▶ _THE TASK_: Lift out, unaltered, the lines of the material below between the line holding "v).regs = s.regs := rfl" and the line holding "(s.emit v).run = s.run := rfl", counting both.
--- RECORDS SUPPLIED ---
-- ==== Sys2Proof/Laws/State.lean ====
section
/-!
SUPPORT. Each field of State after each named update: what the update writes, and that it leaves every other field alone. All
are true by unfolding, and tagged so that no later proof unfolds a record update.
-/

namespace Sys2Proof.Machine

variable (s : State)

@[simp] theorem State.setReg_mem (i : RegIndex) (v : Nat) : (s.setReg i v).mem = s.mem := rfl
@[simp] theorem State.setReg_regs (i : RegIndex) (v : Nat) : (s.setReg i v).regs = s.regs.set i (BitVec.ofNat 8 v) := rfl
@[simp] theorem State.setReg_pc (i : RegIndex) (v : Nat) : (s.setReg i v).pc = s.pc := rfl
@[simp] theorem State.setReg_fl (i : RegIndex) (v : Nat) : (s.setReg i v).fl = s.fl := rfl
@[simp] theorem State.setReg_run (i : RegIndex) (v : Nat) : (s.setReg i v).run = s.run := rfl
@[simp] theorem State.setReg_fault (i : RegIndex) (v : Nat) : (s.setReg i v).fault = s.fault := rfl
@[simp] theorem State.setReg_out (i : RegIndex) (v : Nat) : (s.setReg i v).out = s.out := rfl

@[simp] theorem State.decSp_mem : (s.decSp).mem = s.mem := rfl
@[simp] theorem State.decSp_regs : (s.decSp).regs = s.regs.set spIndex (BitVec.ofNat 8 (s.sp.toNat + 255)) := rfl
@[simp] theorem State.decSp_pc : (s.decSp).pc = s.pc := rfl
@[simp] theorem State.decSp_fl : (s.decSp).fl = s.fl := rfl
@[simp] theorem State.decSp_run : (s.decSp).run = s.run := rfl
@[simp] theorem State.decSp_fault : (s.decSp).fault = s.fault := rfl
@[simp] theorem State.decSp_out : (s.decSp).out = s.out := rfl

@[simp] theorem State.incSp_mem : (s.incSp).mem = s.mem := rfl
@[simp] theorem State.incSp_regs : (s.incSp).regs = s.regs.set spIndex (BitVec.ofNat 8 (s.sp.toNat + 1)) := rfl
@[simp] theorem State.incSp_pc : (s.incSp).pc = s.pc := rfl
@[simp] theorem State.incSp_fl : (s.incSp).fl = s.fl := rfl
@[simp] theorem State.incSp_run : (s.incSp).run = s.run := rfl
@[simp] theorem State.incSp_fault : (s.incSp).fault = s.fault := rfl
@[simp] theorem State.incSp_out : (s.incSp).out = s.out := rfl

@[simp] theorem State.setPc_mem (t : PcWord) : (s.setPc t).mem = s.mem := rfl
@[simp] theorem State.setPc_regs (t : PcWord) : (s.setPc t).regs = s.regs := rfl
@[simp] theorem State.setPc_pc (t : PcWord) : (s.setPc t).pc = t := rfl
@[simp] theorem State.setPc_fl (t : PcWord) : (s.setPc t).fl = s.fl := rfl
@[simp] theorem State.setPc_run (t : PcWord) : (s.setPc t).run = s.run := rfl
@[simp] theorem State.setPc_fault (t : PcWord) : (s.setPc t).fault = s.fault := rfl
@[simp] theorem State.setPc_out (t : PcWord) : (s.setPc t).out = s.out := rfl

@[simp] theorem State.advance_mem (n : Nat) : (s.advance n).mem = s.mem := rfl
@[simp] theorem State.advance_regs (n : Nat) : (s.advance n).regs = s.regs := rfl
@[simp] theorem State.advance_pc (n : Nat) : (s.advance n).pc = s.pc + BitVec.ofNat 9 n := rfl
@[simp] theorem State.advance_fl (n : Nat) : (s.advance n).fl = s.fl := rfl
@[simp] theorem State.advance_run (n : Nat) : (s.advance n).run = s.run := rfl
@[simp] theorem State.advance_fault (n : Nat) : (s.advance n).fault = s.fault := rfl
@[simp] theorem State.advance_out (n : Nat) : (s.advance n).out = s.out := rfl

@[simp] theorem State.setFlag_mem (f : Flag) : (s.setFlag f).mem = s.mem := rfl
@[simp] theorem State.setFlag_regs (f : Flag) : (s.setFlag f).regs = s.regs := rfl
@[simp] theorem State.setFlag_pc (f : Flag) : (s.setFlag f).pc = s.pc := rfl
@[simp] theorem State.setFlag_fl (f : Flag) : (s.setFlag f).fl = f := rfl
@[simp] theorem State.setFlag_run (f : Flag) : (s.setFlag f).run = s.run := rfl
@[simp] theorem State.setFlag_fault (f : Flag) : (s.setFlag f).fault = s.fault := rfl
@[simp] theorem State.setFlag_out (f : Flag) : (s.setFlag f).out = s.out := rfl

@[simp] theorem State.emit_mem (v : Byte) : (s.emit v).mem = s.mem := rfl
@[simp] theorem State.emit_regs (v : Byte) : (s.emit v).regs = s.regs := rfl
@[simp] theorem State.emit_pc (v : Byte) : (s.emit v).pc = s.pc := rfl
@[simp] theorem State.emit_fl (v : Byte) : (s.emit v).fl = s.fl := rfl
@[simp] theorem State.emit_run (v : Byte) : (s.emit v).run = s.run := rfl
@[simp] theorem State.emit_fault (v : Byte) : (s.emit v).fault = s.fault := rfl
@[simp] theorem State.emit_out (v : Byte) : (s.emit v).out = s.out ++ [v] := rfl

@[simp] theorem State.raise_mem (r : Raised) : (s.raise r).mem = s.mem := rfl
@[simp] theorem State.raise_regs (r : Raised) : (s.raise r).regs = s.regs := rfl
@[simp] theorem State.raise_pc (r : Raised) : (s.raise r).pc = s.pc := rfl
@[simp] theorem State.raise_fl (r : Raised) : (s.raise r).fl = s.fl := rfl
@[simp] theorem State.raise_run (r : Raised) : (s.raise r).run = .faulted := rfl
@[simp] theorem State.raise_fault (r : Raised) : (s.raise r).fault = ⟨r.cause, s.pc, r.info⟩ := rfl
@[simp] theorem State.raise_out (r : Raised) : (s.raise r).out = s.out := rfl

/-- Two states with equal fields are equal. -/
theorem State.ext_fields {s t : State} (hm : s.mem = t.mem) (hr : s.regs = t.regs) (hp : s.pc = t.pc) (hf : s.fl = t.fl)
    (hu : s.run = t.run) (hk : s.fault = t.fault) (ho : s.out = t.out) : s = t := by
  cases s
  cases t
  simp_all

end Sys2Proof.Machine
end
---
▶ _ANSWER FOR THIS EXERCISE_:
@[simp] theorem State.emit_regs (v : Byte) : (s.emit v).regs = s.regs := rfl
@[simp] theorem State.emit_pc (v : Byte) : (s.emit v).pc = s.pc := rfl
@[simp] theorem State.emit_fl (v : Byte) : (s.emit v).fl = s.fl := rfl
@[simp] theorem State.emit_run (v : Byte) : (s.emit v).run = s.run := rfl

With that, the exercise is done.